Though he may have softened the image of evangelicalism, Warren is far from a liberal. On a Meet the Press appearance two years ago, he described as a “holocaust” the 46m fetuses aborted since the Roe v Wade Supreme Court decision in 1973. And he recorded a message for his congregation in which he told them the Bible compelled them to support Proposition 8—the 2008 vote to ban gay marriage—in California, though he has subsequently tried to distance himself from it.

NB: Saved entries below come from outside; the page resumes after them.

-- ==== Sys2Proof/Machine/Validator.lean ====
section
/-! DEFINITION. The build-time parameter validator VALIDATE (40_validator.md R100 to R115): a pure function of seven constants
and the floor policy, and the build step that evaluates it before the machine exists (log entry 12). -/

namespace Sys2Proof

/-- `E_PRESCALER` (R101). -/
def ePrescaler (k : Consts) : Bool := !([1, 8, 64, 256, 1024].contains k.presc)

/-- `E_FUSE` (R102). -/
def eFuse (k : Consts) : Bool := !([1, 8].contains k.fuse)

/-- `E_FACTORIZATION`, over the unbounded naturals (R103). -/
def eFactorization (k : Consts) : Bool := decide (k.osc ≠ k.fuse * k.presc * k.reload * k.N)

/-- `E_RELOAD_RANGE` under each policy (R104). -/
def eReloadRange (p : FloorPolicy) (k : Consts) : Bool :=
  match p with
  | .reject => decide (k.reload < 32) || decide (255 < k.reload)
  | .warn => decide (k.reload < 1) || decide (255 < k.reload)

/-- `W_RELOAD_LOW` under each policy (R104). -/
def wReloadLow (p : FloorPolicy) (k : Consts) : Bool :=
  match p with
  | .reject => false
  | .warn => decide (1 ≤ k.reload) && decide (k.reload ≤ 31)

/-- `E_REPEAT_RANGE` (R105). -/
def eRepeatRange (k : Consts) : Bool := decide (k.N < 1) || decide (65535 < k.N)

/-- `E_DUTY_RANGE`, on the raw N (R106). -/
def eDutyRange (k : Consts) : Bool := !(decide (1 ≤ k.D) && decide (k.D < k.N))

/-- `E_OSC_RANGE` (R107). -/
def eOscRange (k : Consts) : Bool := decide (4294967295 < k.osc)

/-- One bit of `DIAG`: the bit `m` when the check failed. -/
def diagBit (failed : Bool) (m : Byte) : Byte := if failed then m else 0

/-- The diagnostic word `DIAG`, every check evaluated (R100, R108). -/
def diagOf (p : FloorPolicy) (k : Consts) : Byte :=
  diagBit (ePrescaler k) 0x01 ||| diagBit (eFactorization k) 0x02 ||| diagBit (eReloadRange p k) 0x04 |||
  diagBit (eRepeatRange k) 0x08 ||| diagBit (eDutyRange k) 0x10 ||| diagBit (eFuse k) 0x20 |||
  diagBit (eOscRange k) 0x40 ||| diagBit (wReloadLow p k) 0x80

/-- The configuration made of the constants (R111). It is used only for accepted constants, whose prescaler and fuse are in
their sets and whose numbers fit. -/
def cfgOf (k : Consts) : Cfg where
  osc := BitVec.ofNat 32 k.osc
  fuse := (Fuse.ofFactor k.fuse).getD .f1
  presc := (Prescaler.ofFactor k.presc).getD .p1
  reload := BitVec.ofNat 8 k.reload
  N := BitVec.ofNat 16 k.N
  D := BitVec.ofNat 16 k.D
  mask := k.mask

/-- `VALIDATE` (R100, R109, R111): accept exactly when `DIAG[6:0] = 0`. -/
def validate (p : FloorPolicy) (k : Consts) : Verdict :=
  if diagOf p k &&& 0x7F = 0 then .accept (cfgOf k) (diagOf p k) else .reject (diagOf p k)

/-- The message of each `DIAG` bit (R110). -/
def diagMessage (bit : Nat) : String :=
  match bit with
  | 0 => "unsupported prescaler value"
  | 1 => "factorization mismatch: oscillator_hz != fuse_divider * timer_prescaler * timer_reload * isr_repeat_count"
  | 2 => "timer_reload out of range"
  | 3 => "isr_repeat_count out of range"
  | 4 => "duty_on_count out of range"
  | 5 => "unsupported fuse divider"
  | 6 => "oscillator_hz out of range"
  | _ => "warning: timer_reload below recommended floor 32 (latent jitter risk)"

/-- The diagnostic word a verdict carries (R100, R108). -/
def Verdict.diag : Verdict → Byte
  | .accept _ d => d
  | .reject d => d

/-- The messages a verdict reports: one for each set bit of its DIAG, in bit order (R110, D8 of 92_eei_decisions.md). So a
rejection reports each failed check, and the warning too when bit 7 is set as well (DEDUCED, safe, log entry 25); an accepted
configuration, which has no error bit, reports the warning when bit 7 is set. -/
def Verdict.messages (v : Verdict) : List String := ((List.range 8).filter v.diag.getLsbD).map diagMessage

/-- The error kind's test: InvalidTimingConfiguration (R109). -/
def Verdict.isInvalidTimingConfiguration : Verdict → Bool
  | .accept _ _ => false
  | .reject _ => true

namespace Machine

/-- VALIDATE (R100): evaluates the validator on the build constants. It touches no register of 10_state.md; its result is
the verdict (log entry 12). -/
def execValidate (s : State) : Host.Outcome State Fault Refusal :=
  .next { s with verdict := some (validate s.params.floorPolicy s.consts) }

end Machine

end Sys2Proof
end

He is currently playing down the politics and concentrating on his succession and expansion plans. Like all good chief executives, he is planning for the future. He has said he will retire from his ministry in the next 10 years. First, though, he wants Saddleback Church to become an international evangelical franchise. There are aspirations for churches in Beijing, Buenos Aires, Berlin and London.

It will be interesting to see whether his genius for communication and laid-back Californian ministry will work in skeptical Britain. After this summer of riots and soul-searching about community cohesion, his vision for churches as the social and moral centers of each locality may have more appeal.

It would, anyway, be unwise to bet against this combination of charisma and hard-nosed business acumen. As I leave, one of Warren’s assistants presents me with a copy of The Purpose Driven Life. It has already been personally addressed and signed by the author. With that, I’m dispatched into the heat.

The place is deserted. Then I see a sign: the congregation has disappeared to the coast for beach baptisms, followed by a barbecue.